FP16 performance disparity favors the V100 at 125 TFLOPS over RTX 3080's 29.8 TFLOPS, accelerating half-precision training common in deep learning where models like transformers benefit from reduced precision without accuracy loss. This enables V100 to process larger models faster in FP16-dominant workflows. Conversely, RTX 3080's 29.8 TFLOPS FP32 surpasses V100's 15.7 TFLOPS, suiting single-precision tasks in scientific simulations or older codebases requiring full FP32.
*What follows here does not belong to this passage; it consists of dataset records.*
/-- The error kinds a command can raise (R290, R292 to R295, R300). -/
def raisable : Instr → List ErrKind
  | .ctxInit | .ctxRdreg _ | .bsAtend _ | .tcFlatten | .fbAcc _ | .shMkcodes | .ahInit | .ahUpdate _ => []
  | .bsWrite _ _ | .bsFinish | .bsRdbit | .tcSerhdr _ _ | .shEncsym _ | .shDecsym _ | .shFixup _ | .ahEncsym _ | .ahArchive => [.io]
  | .tcDeser => [.malformedHeader]
  | .fbBuild => [.invalidInput]
  | .fbScan | .shArchive => [.invalidInput, .io]
  | .shRdhdr | .shUnarchive => [.badSignature, .malformedHeader, .io]
  | .ahDecsym => [.io, .corruptStream]
  | .ahUnarchive _ => [.badSignature, .io, .corruptStream]

/-! ### Runs of commands -/

/-- The commands `is`, one after the other, from `s`; stops at a stuck state. -/
def execAll : List Instr → State → Host.Outcome State Fault Refusal
  | [], s => .next s
  | i :: is, s =>
    match exec i s with
    | .next t => execAll is t
    | .fault f => .fault f
    | .refused r => .refused r

/-! ### The invariant of the registers, the tables and the sink -/

/-- What rules R21, R22, R23, R27, R30, R31, R41, R70 and R298 say of every state between commands, with the canonical form of
every table and of the sink. -/
structure Inv (s : State) : Prop where
  params : s.params.wf
  sink : Memory.wf s.snk
  freq : Table.wf 0 s.freq
  arena : Table.wf Node.reset s.arena
  codeBits : Table.wf [] s.codeBits
  map : Table.wf none s.map
  shape : Table.wf 0#8 s.shape
  leaves : Table.wf 0#8 s.leaves
  /-- R22. -/
  acc : s.acc.toNat < 2 ^ s.accCnt.toNat
  /-- R27, R296. -/
  err : s.faulted = s.err.isSome
  /-- R70: after a flush that failed the buffer may be full, and the context is faulted. -/
  obuf : s.obuf.length < s.params.blockSize ∨ (s.faulted = true ∧ s.obuf.length = s.params.blockSize)
  /-- R298. -/
  codes : s.codesValid = true → s.tmode = .static
  /-- R31. -/
  root : s.tmode = .empty → s.root = none
  /-- R31, R180. -/
  distinct : s.distinct = nonzeroCount s
  /-- R30. -/
  leafCnt : s.leafCnt ≤ 256
  /-- R30. -/
  shapeSize : s.shapeSize ≤ 64
  /-- R41. -/
  flat : s.flatValid = true → 1 ≤ s.leafCnt ∧ s.shapeSize = ceil8 (shapeBits s.leafCnt)
  /-- R23. -/
  cursor : s.rdByte < s.srcLen ∨ (s.rdByte = s.srcLen ∧ s.rdBit = 0#3)

end Sys2Proof.Machine
end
Memory specifications impact real-world throughput: V100's 16 GB HBM2 and 900 GB/s bandwidth handle bigger batch sizes in memory-bound training, reducing overhead in large language model optimization compared to RTX 3080's 10 to 12 GB GDDR6X at 760 GB/s. Higher bandwidth on V100 minimizes data starvation during intensive matrix operations.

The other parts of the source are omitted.